# Need a brake booster for my 16v Scirocco and I don't mind fabrication



## 20v_boost (Jan 29, 2002)

My brake booster is leaking vacuum big time. I've called the dealer and they want about 460 bucks for a new one, other places seem to have rebuilt ones for about $300. I've seen that MK3 non-ABS boosters will fit in place of the original booster, but the push rod has to be modified.

So here's the question: What's the difference between a non-ABS and ABS booster? Will either work? What about size? is a 9" booster adequate for 22mm MC with 9.4" disks up front? (stock 16v setup). Please chime in.

-Alex


----------



## germancarnut51 (Mar 23, 2008)

I have the brake master cylinder and brake vacuum booster from the 96 Jetta Trek (ABA with rear drums) that parted about three weeks ago. Were working fine (rear end totaled), and in good cosmetic condition (I'm in SoCal, so no rust).

Price would be $50, plus shipping.

Let me know if you're interested. I can send photos if you send your email. I don;t know what's going on with the private message system. My email is [email protected].


----------



## 20v_boost (Jan 29, 2002)

That's exactly the kind of deal that I'm looking for, but I wanted to get some feedback first to see if it would work. Did the car have ABS? I'm not sure whether to get a ABS MK3 booster or a non-ABS MK3 booster. The Jetta had a 22mm master cylinder and 10" rotors up front right?

Does anyone know what the difference is (if any) from a ABS brake booster and a non-ABS booster?


----------



## germancarnut51 (Mar 23, 2008)

Yes, 96 MKIII Jettas with ABA engines came with 22mm master cylinders and 10.1" front disc brakes.

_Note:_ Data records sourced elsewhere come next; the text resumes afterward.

-- ==== Sys2Proof/Machine/Registers.lean ====
section
/-! DEFINITION. Sys2Proof/Machine/Registers.lean: the registers of aperture AP0 (R7, R8, R28, R327, R330, R338, R348, R354, R359,
R362 to R364, R367, R369, R371, R372): what a write does, and what a read returns. Offsets and fields are those of the tables. -/
namespace Sys2Proof.Machine

/-! ## Registers of a partition (R367) -/

/-- ISSCAP as written (Table 3-1). -/
def Part.writeIsscap (p : Part) (v : Word) : Part :=
  { p with capMode := field v 0 2, cap := field v 3 5, thresh := field v 16 8 }
/-- ISSCAP_MODE_WRITE: in adaptive mode each current cap starts at 16 when MODE becomes 0b10 (R47). -/
def execIsscapModeWrite (p : Nat) (v : Word) (s : State) : Out :=
  let was := (s.part p).capMode
  let s := s.updPart p (fun x => x.writeIsscap v)
  .next (if field v 0 2 = 2 ∧ was ≠ 2 then { s with cores := Tab.mapVals s.cores (fun c =>
    { c with caps := Tab.set (Tab.set c.caps (2 * p) 16) (2 * p + 1) 16 }) } else s)

/-- A mailbox as MBCTL is written: CODE is taken while BUSY reads 0 (R369). -/
def Mailbox.submit (m : Mailbox) (v : Word) : Mailbox :=
  if m.busy then m else { m with busy := true, code := v.setWidth 8 }
/-- Clears the write-one bits VALID and OVF of a fault record (Table 23-3). -/
def Part.clearFault (p : Part) (v : Word) : Part :=
  { p with flt := if bit v 0 then none else p.flt, fltOvf := p.fltOvf && !bit v 1 }

/-- A write at an offset of a partition's AP0. One write of XLCTL with RETRY and ABORT retries first, then aborts what has failed
again (R321, log 114). -/
def partWrite (p off : Nat) (v : DWord) (s : State) : Out :=
  let w : Word := v.setWidth 32
  let put := fun (f : Part → Part) => Host.Outcome.next (s.updPart p f)
  match off with
  | 0x200 => execIsscapModeWrite p w s
  | 0x400 => put (fun x => { x with qtbase := v })
  | 0x408 => put (fun x => { x with qtsize := w })
  | 0x40C => put (fun x => { x with ntmo := w })
  | 0x440 => put (fun x => { x with s1root := v })
  | 0x448 => put (fun x => { x with inv1 := { x.inv1 with addr := v } })
  | 0x450 => execInvctlGo p false w s
  | 0x468 =>
    match (if bit w 0 then execXlctlRetry p s else .next s) with
    | .next s => if bit w 1 then execXlctlAbort p s else .next s
    | r => r
  | 0x480 => put (fun x => { x with bkpt := Tab.set x.bkpt 0 (v &&& ~~~6#64) })
  | 0x488 => put (fun x => { x with bkpt := Tab.set x.bkpt 1 (v &&& ~~~6#64) })
  | 0x490 => put (fun x => { x with bkpt := Tab.set x.bkpt 2 (v &&& ~~~6#64) })
  | 0x498 => put (fun x => { x with bkpt := Tab.set x.bkpt 3 (v &&& ~~~6#64) })
  | 0x520 => execTaskkill p v s
  | 0x528 => put (fun x => x.clearFault w)
  | 0x680 => put (fun x => { x with log2w := field w 0 6 })
  | 0x688 => put (fun x => { x with wdValid := x.wdValid && !bit w 31 })
  | 0x700 => put (fun x => { x with mbox := { x.mbox with addr := v } })
  | 0x708 => put (fun x => { x with mbox := x.mbox.submit w })
  | _ => .next s

/-! ## Registers of the physical function -/

/-- PEERWIN as written: a write that enables a window whose LOCAL is outside the partition's window is ignored (R371). -/
def Part.writePeerWin (p : Part) (i : Nat) (v : DWord) : Part :=
  if bit v 63 && !bit p.window (field v 30 10) then p
  else { p with peerWin := Tab.set p.peerWin i (v &&& 0x80F800FFFFF00000#64) }
/-- A write in partition `p`'s block at 0x0003_0000 + 0x100 * p (R327, R348, R371). -/
def blockWrite (p off : Nat) (v : DWord) (s : State) : Out :=
  match off with
  | 0x00 => .next (s.updPart p (fun x => { x with s2root := v }))
  | 0x08 => .next (s.updPart p (fun x => { x with inv2 := { x.inv2 with addr := v } }))
  | 0x10 => execInvctlGo p true (v.setWidth 32) s
  | 0x18 => .next (s.updPart p (fun x => { x with fring := v }))
  | 0x20 => execPstateHaltWrite p (v.setWidth 32) s
  | _ => if 0x80 ≤ off ∧ off % 8 = 0 then .next (s.updPart p (fun x => x.writePeerWin ((off - 0x80) / 8) v)) else .next s

/-- A write of a domain's scheduling registers (Table 23-4). -/
def domainWrite (off : Nat) (v : DWord) (s : State) : State :=
  if off < 0x44000 then
    let d := (off - 0x40000) / 0x100
    let i := off % 0x100 / 4
    if 8 ≤ d ∨ off % 4 ≠ 0 then s else
    let x := s.domain d
    s.setDomain d { x with slices := Tab.set x.slices i (v.setWidth 32 &&& ~~~0x40#32) }
  else
    let d := (off - 0x44000) / 0x20
    if 8 ≤ d then s else
    let x := s.domain d
    match off % 0x20 with
    | 0x00 => s.setDomain d { x with backfill := v }
    | 0x08 => s.setDomain d { x with gangctl := v &&& 0xFFFFFFFFFFFF#64 }
    | 0x10 => s.setDomain d { x with glate := x.glate &&& ~~~v }
    | _ => s
/-- A write of the power and time registers, the floors and PEERACC (Tables 25-2, 25-3, R371). -/
def powerWrite (off : Nat) (v : DWord) (s : State) : State :=
  match off with
  | 0x50048 => { s with slew := field v 0 6 }
  | 0x50050 => { s with tsyncAlign := bit v 0, tsyncPort := field v 1 5, tsyncErr := s.tsyncErr && !bit v 6,
                         alignAt := if bit v 0 && !s.tsyncAlign then s.tick - 65536 else s.alignAt }
  | _ =>
    if 0x50100 ≤ off ∧ off < 0x50180 ∧ off % 8 = 0 then
      let cl := (off - 0x50100) / 8
      s.setCluster cl { s.cluster cl with frz := field v 0 13 }
    else if 0x50404 ≤ off ∧ off < 0x50800 ∧ off % 4 = 0 then
      let i := (off - 0x50400) / 4
      if s.floorActive i then s else { s with floors := Tab.set s.floors i (v.setWidth 32 &&& 0x7FFF#32) }
    else if 0x50800 ≤ off ∧ off < 0x50900 ∧ off % 8 = 0 then
      { s with peerAcc := Tab.set s.peerAcc ((off - 0x50800) / 8) (v &&& 0x800000FFFFF00000#64) }
    else s
/-- A write at an offset of the physical function's AP0. -/
def pfWrite (off : Nat) (v : DWord) (s : State) : Out :=
  if off = 0x700 then .next { s with pfBox := { s.pfBox with addr := v } }
  else if off = 0x708 then .next { s with pfBox := s.pfBox.submit (v.setWidth 32) }
  else if !s.up then .next s
  else if off < 0x20000 then .next s
  else if off < 0x30000 then
    let cl := (off - 0x20000) / 0x80
    if cl < 16 ∧ off % 4 = 0 then execBkctlReqWrite cl (off % 0x80 / 4) (v.setWidth 32) s else .next s
  else if off < 0x40000 then
    let p := (off - 0x30000) / 0x100
    if p < 64 then blockWrite p (off % 0x100) v s else .next s
  else if off < 0x50000 then .next (domainWrite off v s)
  else if off < 0x2000000 then .next (powerWrite off v s)
  else if off < 0x2400000 then partWrite ((off - 0x2000000) / 0x10000) (off % 0x10000) v s
  else .next s

/-- REGISTER_WRITE through AP0, by the physical function or by that of a partition (R7, R366, R367). -/
def execRegisterWrite (fn : Option Nat) (off : Nat) (v : DWord) (s : State) : Out :=
  match fn with
  | none => pfWrite off v s
  | some p => if s.up then partWrite p off v s else .next s

/-! ## Reads (R7, R8, R364) -/

/-- The true value of the delayed counters at a tick, from a history, latest first: 0 before it begins. -/
def counterAt (x : DWord) : List (DWord × DWord × DWord × DWord) → DWord × DWord × DWord
  | [] => (0, 0, 0)
  | e :: t => if e.1 ≤ x then e.2 else counterAt x t
/-- HBMB, LLCM and D2DF as a partition reads them: at tick `x` - 8,192, in units of 4,096 (R364). -/
def State.delayed (s : State) (p : Nat) : DWord × DWord × DWord :=
  let v := if s.tick.toNat < 8192 then (0, 0, 0) else counterAt (s.tick - 8192) (s.part p).hist
  let q := fun (x : DWord) => x / 4096 * 4096
  (q v.1, q v.2.1, q v.2.2)
/-- INVCTL as it reads (Table 21-8). -/
def Inval.ctl (i : Inval) : Word :=
  BitVec.ofNat 32 ((if i.busy then 2 ^ 31 else 0) + (if i.all then 256 else 0) + 4 * i.log2)
/-- MBCTL as it reads. -/
def Mailbox.ctl (m : Mailbox) : Word := if m.busy then 0x80000000#32 else 0
/-- Doubleword 0x0000_0508 of the fault record (Table 23-3). -/
def FaultRec.word (f : FaultRec) : DWord :=
  BitVec.ofNat 64 (f.block * 2 ^ 32 + f.team % 8 * 2 ^ 29 + f.detail * 2 ^ 16 + (if f.eng then 256 else 0) + f.cls)
/-- PSTATE as it reads (Table 23-5). -/
def Part.pstate (p : Part) (halted : Bool) : Word :=
  BitVec.ofNat 32 (p.ncl * 2 ^ 16 + p.dom * 2 ^ 12 + 4 * p.iprio + (if halted then 2 else 0) + (if p.haltBit then 1 else 0))
/-- PNMAP, 64 bits from queue `q` on. -/
def Part.pnWord (p : Part) (q : Nat) : DWord :=
  (List.range 64).foldl (fun v i => if (Tab.get? p.pnmap (q + i)).isSome then v ||| (1#64 <<< i) else v) 0
/-- What a read at an offset of a partition's AP0 returns; 32-bit registers in the low half. An access is of the register's own size
at its own offset, EVEC by doublewords, PNMAP from any of its bytes on: a read at the upper half of a 64-bit one returns 0 (R7,
log 115). -/
def State.readPart (s : State) (p off : Nat) : DWord :=
  let x := s.part p
  match off with
  | 0x10 => Config.geom
  | 0x200 => BitVec.ofNat 64 (x.thresh * 2 ^ 16 + x.cap * 8 + x.capMode)
  | 0x400 => x.qtbase
  | 0x408 => x.qtsize.setWidth 64
  | 0x40C => x.ntmo.setWidth 64
  | 0x420 => x.evec.extractLsb' 0 64
  | 0x428 => x.evec.extractLsb' 64 64
  | 0x430 => x.evec.extractLsb' 128 64
  | 0x438 => x.evec.extractLsb' 192 64
  | 0x440 => x.s1root
  | 0x448 => x.inv1.addr
  | 0x450 => x.inv1.ctl.setWidth 64
  | 0x460 => x.xladdr
  | 0x480 => Tab.get x.bkpt 0 0
  | 0x488 => Tab.get x.bkpt 0 1
  | 0x490 => Tab.get x.bkpt 0 2
  | 0x498 => Tab.get x.bkpt 0 3
  | 0x500 => x.fltTask
  | 0x508 => x.fltLast.word
  | 0x510 => x.fltLast.pc
  | 0x518 => x.fltLast.addr
  | 0x528 => BitVec.ofNat 64 ((if x.fltOvf then 2 else 0) + (if x.flt.isSome then 1 else 0))
  | 0x600 => x.instr
  | 0x608 => x.outr
  | 0x610 => x.mapp
  | 0x618 => (s.delayed p).1
  | 0x620 => (s.delayed p).2.1
  | 0x628 => (s.delayed p).2.2
  | 0x680 => BitVec.ofNat 64 x.log2w
  | 0x688 => BitVec.ofNat 64 ((if x.wdValid then 2 ^ 31 else 0) + x.wdCore * 16 + x.wdCluster)
  | 0x700 => x.mbox.addr
  | 0x708 => x.mbox.ctl.setWidth 64
  | 0x70C => x.mbox.stat.setWidth 64
  | _ => if 0x800 ≤ off ∧ off < 0xA00 then x.pnWord (8 * (off - 0x800)) else 0
/-- What a read in partition `p`'s block of the physical function returns. -/
def State.readBlock (s : State) (p off : Nat) : DWord :=
  let x := s.part p
  match off with
  | 0x00 => x.s2root
  | 0x08 => x.inv2.addr
  | 0x10 => x.inv2.ctl.setWidth 64
  | 0x18 => x.fring
  | 0x20 => (x.pstate (s.haltedNow p)).setWidth 64
  | 0x28 => x.cltab
  | 0x30 => x.saveBase
  | 0x38 => x.saveSize.setWidth 64
  | 0x40 => x.tickOff
  | _ => if 0x80 ≤ off ∧ off % 8 = 0 then Tab.get x.peerWin 0 ((off - 0x80) / 8) else 0
/-- BOOTST (R372). -/
def State.bootst (s : State) : Word :=
  BitVec.ofNat 32 (s.svn.toNat * 2 ^ 16 + (match s.boot with | .rom => 0 | .running => 1 | .recovery => 2))
/-- The power and time registers, the exact counters, CECNT, each at its own offset alone (Table 25-2, R7, R364, R375, log 115). -/
def State.readPower (s : State) (off : Nat) : DWord :=
  match off with
  | 0x50040 => BitVec.ofNat 64 ((if s.pkgThr then 2 ^ 16 else 0) + s.pkgPwr % 2 ^ 16)
  | 0x50048 => BitVec.ofNat 64 s.slew
  | 0x50050 => BitVec.ofNat 64 ((if s.tsyncErr then 64 else 0) + 2 * s.tsyncPort + (if s.tsyncAlign then 1 else 0))
  | 0x52000 => s.cecnt
  | _ =>
    if off < 0x50020 ∧ off % 8 = 0 then
      let r := Tab.get s.rails {} ((off - 0x50000) / 8)
      BitVec.ofNat 64 (r.pwr % 2 ^ 16 * 2 ^ 16 + r.op)
    else if 0x50100 ≤ off ∧ off < 0x50180 ∧ off % 8 = 0 then BitVec.ofNat 64 (s.cluster ((off - 0x50100) / 8)).frz
    else if 0x50404 ≤ off ∧ off < 0x50800 ∧ off % 4 = 0 then (Tab.get s.floors 0 ((off - 0x50400) / 4)).setWidth 64
    else if 0x50800 ≤ off ∧ off < 0x50900 ∧ off % 8 = 0 then Tab.get s.peerAcc 0 ((off - 0x50800) / 8)
    else if 0x51000 ≤ off ∧ off < 0x52000 then
      let x := s.part ((off - 0x51000) / 0x40)
      match off % 0x40 with
      | 0x00 => x.instr | 0x08 => x.outr | 0x10 => x.mapp | 0x18 => x.hbmb | 0x20 => x.llcm | 0x28 => x.d2df
      | _ => 0
    else 0
/-- What a read of AP0 returns: a register at its own offset, 0 at any other (R7, log 115). -/
def State.readRegister (s : State) (fn : Option Nat) (off : Nat) : DWord :=
  match fn with
  | some p => if s.up || off == 0x10 then s.readPart p off else 0
  | none =>
    if off = 0x10 then Config.geom
    else if off = 0x18 then s.bootst.setWidth 64
    else if off = 0x700 then s.pfBox.addr
    else if off = 0x708 then s.pfBox.ctl.setWidth 64
    else if off = 0x70C then s.pfBox.stat.setWidth 64
    else if !s.up then 0
    else if off < 0x20000 then 0
    else if off < 0x30000 then
      if off < 0x20800 ∧ off % 4 = 0 then (((s.cluster ((off - 0x20000) / 0x80)).bank (off % 0x80 / 4)).ctl).setWidth 64 else 0
    else if off < 0x40000 then (if off < 0x34000 then s.readBlock ((off - 0x30000) / 0x100) (off % 0x100) else 0)
    else if off < 0x44000 then
      if off % 4 = 0 then (Tab.get (s.domain ((off - 0x40000) / 0x100)).slices 0 (off % 0x100 / 4)).setWidth 64 else 0
    else if off < 0x50000 then
      let x := s.domain ((off - 0x44000) / 0x20)
      match off % 0x20 with
      | 0x00 => x.backfill | 0x08 => x.gangctl | 0x10 => x.glate | _ => 0
    else if off < 0x2000000 then s.readPower off
    else if off < 0x2400000 then s.readPart ((off - 0x2000000) / 0x10000) (off % 0x10000)
    else 0

end Sys2Proof.Machine
end

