/-! ## Migration (R352) -/

/-- The rank of a GiB among those of a window. -/
def windowRank (w : BitVec 1024) (g : Nat) : Nat := ((List.range g).filter (fun i => bit w i)).length
/-- The GiB of a rank. -/
def windowAt (w : BitVec 1024) (n : Nat) : Nat := (((List.range 1024).filter (fun i => bit w i))[n]?).getD 0
/-- An address of a window by the rank of its GiB; others stay. -/
def packAddr (w : BitVec 1024) (a : Nat) : Nat :=
  if a < 2 ^ 40 ∧ bit w (a / 2 ^ 30) then windowRank w (a / 2 ^ 30) * 2 ^ 30 + a % 2 ^ 30 else a
/-- The address of a rank in a window; addresses of peers stay. -/
def unpackAddr (w : BitVec 1024) (a : Nat) : Nat :=
  if a < 2 ^ 40 then windowAt w (a / 2 ^ 30) * 2 ^ 30 + a % 2 ^ 30 else a
/-- An address lies in a window. -/
def inWindow (w : BitVec 1024) (a : Nat) : Bool := decide (a < 2 ^ 40) && bit w (a / 2 ^ 30)
/-- A table with entries added under moved keys. -/
def addKeys {α : Type} (f : Nat → Nat) (m t : Tab α) : Tab α := t.foldl (fun m e => Tab.set m (f e.1) e.2) m
/-- A tick of one part as another part that holds the same moment at another tick numbers it; ticks before its first are 0 (R71). -/
def shiftTick (here there t : DWord) : DWord := BitVec.ofNat 64 (there.toNat + t.toNat - here.toNat)
/-- The shadows and clusters of a task, moved. -/
def Task.moved (tk : Task) (line cl : Nat → Nat) : Task :=
  { tk with
    shadows := addKeys line [] tk.shadows, shadowLines := tk.shadowLines.map line,
    gstate := Tab.mapVals tk.gstate (fun g => { g with done := g.done.map (fun d =>
      { d with clusters := d.clusters.map cl, resumed := d.resumed.map cl }) }) }
/-- A word number that no memory has: a `park` that is carried waits under no translation until its page is walked again. -/
def noWord : Nat := 2 ^ 64
/-- A team as it is carried: halted, at its checkpoint; a miss is made again, a `park` has no translation. -/
def Team.moved (t : Team) (blk : Nat) : Team :=
  let wait := match t.wait with
    | some (.fill ..) => some .over
    | some (.park va _ e d) => some (.park va noWord e d)
    | w => w
  { t.restore with halted := true, awaitsBlock := true, wait := wait, fills := [], blk := blk, rowsSpilled := false }
/-- The virtual number of a core in a partition (R27). -/
def Part.vcore (x : Part) (c : Nat) : Nat := 32 * x.vcluster (c / 32) + c % 32
/-- The key of a block by the virtual number of its core. -/
def Part.vblock (x : Part) (k : Nat) : Nat := 16 * x.vcore (k / 16) + k % 16
/-- A task key names a task of a partition. -/
def State.mine (s : State) (p k : Nat) : Bool := match s.task? k with | some tk => tk.part == p | none => false

/-- What of a cluster belongs to a partition: commands, graph with its counters spilled, FIFO entries. -/
def State.packCluster (s : State) (p : Nat) (c : Cluster) : Cluster :=
  { channels := Tab.mapVals c.channels (fun l =>
      (l.filter (fun q => s.mine p q.task)).map (fun q => { q with blk := (s.part p).vblock q.blk })),
    escLoads := c.escLoads.filter (fun e => s.mine p e.task),
    graph := match c.graph with
      | some g => if s.mine p g.task then
          some { g with spilled := true, bank := if g.spilled then g.bank else c.escBank.getD 0 } else none
      | none => none,
    banks := (List.range 32).foldl (fun m i =>
      let b := c.bank i
      match (if b.owner == some p then some (b.width, b.fifo) else Tab.get? b.saved p) with
      | some h => Tab.set m i { saved := [(0, h)] }
      | none => m) [] }
/-- Everything of a partition that a migration carries, by virtual cluster and rank of GiB: items spilled, tiles expired, pins to
be walked again; a queue with records left is latched; the `%tick` it reads (R71, R352). -/
def State.pack (s : State) (p : Nat) : Parcel :=
  let x := s.part p
  let addr := packAddr x.window
  let pending := s.hwSlots.filter (fun e => e.2.part == p &&
    (match s.qdesc p e.2.queue with | some d => d.head != d.tail | none => false))
  { part := { x with pnmap := pending.foldl (fun m e => Tab.set m e.2.queue (some s.tick)) x.pnmap },
    tasks := (s.tasks.filter (fun e => e.2.part == p)).map (fun e =>
      (e.1, { e.2.moved (fun l => addr (128 * l) / 128) x.vcluster with
        pins := [], revoked := true, awaitsWalk := true })),
    launches := (s.launches.filter (fun e => e.2.part == p)).map (fun e => (e.1, { e.2 with pins := none, walked := none })),
    teams := (s.teams.filter (fun e => e.2.part == p)).foldl (fun m e =>
      Tab.set m (spillKey e.2.uid (32 * x.vcore (coreOf e.1) + slotOf e.1)) (e.2.moved (x.vblock e.2.blk))) [],
    blocks := (s.blocks.filter (fun e => s.mine p e.2.task)).foldl (fun m e =>
      Tab.set m (x.vblock e.1) { e.2 with
        core := x.vcore e.2.core, slotsSpilled := true, linesSpilled := true,
        tiles := Tab.mapVals e.2.tiles (fun t => { t with exp := true, valid := 0 }) }) [],
    clusters := (List.range x.ncl).map (fun v => (v, s.packCluster p (s.cluster (field x.cltab (4 * v) 4)))),
    mem := (s.mem.filter (fun e => inWindow x.window e.1)).map (fun e => (addr e.1, e.2)),
    relSig := addKeys (fun w => addr (4 * w) / 4) [] (s.relSig.filter (fun e => inWindow x.window (4 * e.1))),
    poisoned := addKeys (fun w => addr (4 * w) / 4) [] (s.poisoned.filter (fun e => inWindow x.window (4 * e.1))),
    tick := s.tick + x.tickOff }
/-- The detail of an uncorrectable error among the items that a migration of a partition spills (R349, R375). -/
def State.packBad (s : State) (p : Nat) : Option Nat :=
  let blocks := s.blocks.filter (fun e => s.mine p e.2.task)
  match s.saveBad p with
  | some d => some d
  | none =>
    if s.teams.any (fun e => e.2.part == p && !e.2.bad.isEmpty) || blocks.any (fun e => !e.2.badSlots.isEmpty) then some 4
    else if blocks.any (fun e => !e.2.badWords.isEmpty) ||
        s.clusters.any (fun c => (match c.2.graph with | some g => g.bad && s.mine p g.task | none => false) ||
          c.2.banks.any (fun b => b.2.owner == some p && b.2.fifo.any (·.bad))) then some 3
    else none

Only reason I'm selling cheap is because I already have a spare master cylinder and brake vacuum booster, and I don't see any need to have two spares of each.


----------



## BellCityDubber (Jun 13, 2007)

http://forums.vwvortex.com/showthread.php?1849689

_2) If you want to avoid the whole "Add 1 1/16 " of stock to the plunger extension and tigg weld it on to fit to the new pedal cluster" step, use the booster from the 1985 or later Cabriolet. The Passat master cylinder bolts right up to the late A1 booster (1985+ Cabriolet, 1985+ Scirocco). The main difference between the Passat booster and the late Cabby/late Scirocco boster is the length of the pushrod that connects to the pedals._

I hope that helps....

I had the same problem... I wanted to use a later style booster in my rabbit, but I guess the late rocco/cabrio boosters are the ticket....


----------



## suburbangeorge (Apr 24, 2004)

*cheaper*

http://www.rockauto.com/catalog/raframecatalog.php?a=G-cardone


----------



## spitpilot (Feb 14, 2000)

You might try Specialized German Recycling up near Sacramento CA..they part out lots of VW's and might have a booster for your exact car..no fiddlin around. I know they do outa state shipping and seem to treat the local folks well..they have website where you can do inquiry for your part...:thumbup:


----------



## 20v_boost (Jan 29, 2002)

Thanks for all the great info. For the sake of thread closure, here's what I did.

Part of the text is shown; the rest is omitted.